Assigned task
All entries are to be repeated exactly as shown below.

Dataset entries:
»»

/-- A record accepted in a prepared state, as TookRecord says it. -/
theorem Prepared.took {n : Nat} {p : Station} {r : Record} {q : Point} {m : Mirrored} {s u : State} (h : Prepared n p m s u)
    (found : findPoint n s.points = some q) (entry : q.mirrored? = some m) :
    TookRecord n p r q m s (u.acceptRecord n q.kind m r) := by
  obtain ⟨f, learned, half⟩ := h.mirror
  have clock : u.clock = s.clock := h.tables.clock
  have station : u.station = s.station := h.tables.station
  let v := (u.countMissed m.count r.count).updateMirrored n (Mirrored.accept q.kind u.clock r)
  let w := v.judgeSource
  have taken : u.acceptRecord n q.kind m r = (w.satisfy n).evaluateSource n := rfl
  have missed := OwnSteps.sameMirroring (countMissed_own m.count r.count u)
  have mirrorV : mirroredHalf v.points = mirroredHalf (s.updateMirrored n fun m => (f m).accept q.kind u.clock r).points :=
    acceptRecord_half half
  have sameV : SameMirroring v w := OwnSteps.sameMirroring (judgeSource_own v)
  have mirror := acceptRecord_mirror (k := q.kind) (m := m) (r := r) half
  have at_k := fun k => (mirroredAt_congr mirror k).trans (mirroredAt_updateMirrored n k _ s)
  have at_n : s.mirroredAt n = some m := by simp [State.mirroredAt, found, entry]
  have points : (u.acceptRecord n q.kind m r).points = w.points := by
    rw [taken, evaluateSource_eq]
    exact satisfy_points n w
  have solicits : (u.acceptRecord n q.kind m r).solicits = (w.satisfy n).solicits := by rw [taken, evaluateSource_eq]
  have faults : (u.acceptRecord n q.kind m r).faults = u.faults.put .source (v.points.any Point.holdsSource) := by
    have kept : (w.satisfy n).faults = w.faults := by rw [satisfy_only]
    have before : v.faults = u.faults := by
      change (u.countMissed m.count r.count).faults = u.faults
      rw [countMissed_eq]
    rw [taken, evaluateSource_eq]
    exact kept.trans ((judgeSource_faults v).trans (by rw [before]))
  have counters : (u.acceptRecord n q.kind m r).counters = (u.countMissed m.count r.count).counters := by
    have kept : (w.satisfy n).counters = w.counters := by rw [satisfy_only]
    rw [taken, evaluateSource_eq]
    exact kept.trans (judgeSource_status v).counters
  have settled : ∀ q' ∈ w.points, q'.number = n → q'.solicitable = false := fun q' hq' number => by
    obtain ⟨q'', hq'', number'', -, same⟩ := mem_of_mirroredHalf (sameV.half.trans mirrorV) hq'
    rw [updateMirrored_points] at hq''
    obtain ⟨q₀, -, rfl⟩ := List.mem_map.mp hq''
    rw [Point.mapMirrored_number] at number''
    rw [Bool.eq_false_iff, ne_eq, solicitable_iff, ← same, Point.mirrored?_mapMirrored]
    rintro ⟨m', hm', asks⟩
    obtain ⟨m₀, -, rfl⟩ := Option.map_eq_some_iff.mp hm'
    simp only [atNumber, number''.trans number, if_true] at asks
    cases asks.1
  exact
    { entry := by
        rw [at_k, at_n, Option.map_some, if_pos rfl, learned, clock]
        simp only [Mirrored.accept, store_eq]
        rfl
      otherEntries := fun k other => by rw [at_k]; simp [other]
      ownedEntries := fun distinct => ((h.reaches.trans (acceptRecord_reaches n q.kind m r u)).reach distinct).ownedStay
      missed := by
        have : s.counters.missedChanges = u.counters.missedChanges := by rw [h.work.counters]
        rw [counters, countMissed_eq, this] <;> rfl
      counters := by
        have := h.work.counters
        rw [counters, countMissed_eq, this]
      satisfied := solicits ▸ satisfy_satisfied settled
      solicits := by
        have stationW : w.station = s.station := sameV.station.trans (missed.station.trans station)
        have solicitsW : w.solicits = s.solicits := sameV.solicits.trans (missed.solicits.trans h.solicits)
        rw [solicits, satisfy_solicits, points, stationW, solicitsW]
      faults := by
        have same : v.points.any Point.holdsSource = (u.acceptRecord n q.kind m r).points.any Point.holdsSource :=
          (holdsSource_congr (mirror.trans mirrorV.symm)).symm
        rw [faults, same, h.work.faults]
        rfl
      outputs := fun running => by
        rw [taken]
        refine evaluateSource_shows ?_
        exact (satisfy_tables n w).station.trans (sameV.station.trans (missed.station.trans (station.trans running)))
      otherOutputs := fun distinct => ((h.reaches.trans (acceptRecord_reaches n q.kind m r u)).reach distinct).outputs
      lists := by
        have kept : outputLists (w.satisfy n) = outputLists w := by rw [satisfy_only]; rfl
        have before : outputLists v = outputLists u := by
          change outputLists (u.countMissed m.count r.count) = outputLists u
          rw [countMissed_eq]
          rfl
        rw [taken, outputLists_evaluateSource, kept]
        exact (outputLists_report _ _ v).trans (before.trans h.work.lists)
      frame := h.tables.trans (acceptRecord_tables n q.kind m r u) }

««

Response to the task
/-- A record accepted in a prepared state, as TookRecord says it. -/
theorem Prepared.took {n : Nat} {p : Station} {r : Record} {q : Point} {m : Mirrored} {s u : State} (h : Prepared n p m s u)
    (found : findPoint n s.points = some q) (entry : q.mirrored? = some m) :
    TookRecord n p r q m s (u.acceptRecord n q.kind m r) := by
  obtain ⟨f, learned, half⟩ := h.mirror
  have clock : u.clock = s.clock := h.tables.clock
  have station : u.station = s.station := h.tables.station
  let v := (u.countMissed m.count r.count).updateMirrored n (Mirrored.accept q.kind u.clock r)
  let w := v.judgeSource
  have taken : u.acceptRecord n q.kind m r = (w.satisfy n).evaluateSource n := rfl
  have missed := OwnSteps.sameMirroring (countMissed_own m.count r.count u)
  have mirrorV : mirroredHalf v.points = mirroredHalf (s.updateMirrored n fun m => (f m).accept q.kind u.clock r).points :=
    acceptRecord_half half
  have sameV : SameMirroring v w := OwnSteps.sameMirroring (judgeSource_own v)
  have mirror := acceptRecord_mirror (k := q.kind) (m := m) (r := r) half
  have at_k := fun k => (mirroredAt_congr mirror k).trans (mirroredAt_updateMirrored n k _ s)
  have at_n : s.mirroredAt n = some m := by simp [State.mirroredAt, found, entry]
  have points : (u.acceptRecord n q.kind m r).points = w.points := by
    rw [taken, evaluateSource_eq]
    exact satisfy_points n w
  have solicits : (u.acceptRecord n q.kind m r).solicits = (w.satisfy n).solicits := by rw [taken, evaluateSource_eq]
  have faults : (u.acceptRecord n q.kind m r).faults = u.faults.put .source (v.points.any Point.holdsSource) := by
    have kept : (w.satisfy n).faults = w.faults := by rw [satisfy_only]
    have before : v.faults = u.faults := by
      change (u.countMissed m.count r.count).faults = u.faults
      rw [countMissed_eq]
    rw [taken, evaluateSource_eq]
    exact kept.trans ((judgeSource_faults v).trans (by rw [before]))
  have counters : (u.acceptRecord n q.kind m r).counters = (u.countMissed m.count r.count).counters := by
    have kept : (w.satisfy n).counters = w.counters := by rw [satisfy_only]
    rw [taken, evaluateSource_eq]
    exact kept.trans (judgeSource_status v).counters
  have settled : ∀ q' ∈ w.points, q'.number = n → q'.solicitable = false := fun q' hq' number => by
    obtain ⟨q'', hq'', number'', -, same⟩ := mem_of_mirroredHalf (sameV.half.trans mirrorV) hq'
    rw [updateMirrored_points] at hq''
    obtain ⟨q₀, -, rfl⟩ := List.mem_map.mp hq''
    rw [Point.mapMirrored_number] at number''
    rw [Bool.eq_false_iff, ne_eq, solicitable_iff, ← same, Point.mirrored?_mapMirrored]
    rintro ⟨m', hm', asks⟩
    obtain ⟨m₀, -, rfl⟩ := Option.map_eq_some_iff.mp hm'
    simp only [atNumber, number''.trans number, if_true] at asks
    cases asks.1
  exact
    { entry := by
        rw [at_k, at_n, Option.map_some, if_pos rfl, learned, clock]
        simp only [Mirrored.accept, store_eq]
        rfl
      otherEntries := fun k other => by rw [at_k]; simp [other]
      ownedEntries := fun distinct => ((h.reaches.trans (acceptRecord_reaches n q.kind m r u)).reach distinct).ownedStay
      missed := by
        have : s.counters.missedChanges = u.counters.missedChanges := by rw [h.work.counters]
        rw [counters, countMissed_eq, this] <;> rfl
      counters := by
        have := h.work.counters
        rw [counters, countMissed_eq, this]
      satisfied := solicits ▸ satisfy_satisfied settled
      solicits := by
        have stationW : w.station = s.station := sameV.station.trans (missed.station.trans station)
        have solicitsW : w.solicits = s.solicits := sameV.solicits.trans (missed.solicits.trans h.solicits)
        rw [solicits, satisfy_solicits, points, stationW, solicitsW]
      faults := by
        have same : v.points.any Point.holdsSource = (u.acceptRecord n q.kind m r).points.any Point.holdsSource :=
          (holdsSource_congr (mirror.trans mirrorV.symm)).symm
        rw [faults, same, h.work.faults]
        rfl
      outputs := fun running => by
        rw [taken]
        refine evaluateSource_shows ?_
        exact (satisfy_tables n w).station.trans (sameV.station.trans (missed.station.trans (station.trans running)))
      otherOutputs := fun distinct => ((h.reaches.trans (acceptRecord_reaches n q.kind m r u)).reach distinct).outputs
      lists := by
        have kept : outputLists (w.satisfy n) = outputLists w := by rw [satisfy_only]; rfl
        have before : outputLists v = outputLists u := by
          change outputLists (u.countMissed m.count r.count) = outputLists u
          rw [countMissed_eq]
          rfl
        rw [taken, outputLists_evaluateSource, kept]
        exact (outputLists_report _ _ v).trans (before.trans h.work.lists)
      frame := h.tables.trans (acceptRecord_tables n q.kind m r u) }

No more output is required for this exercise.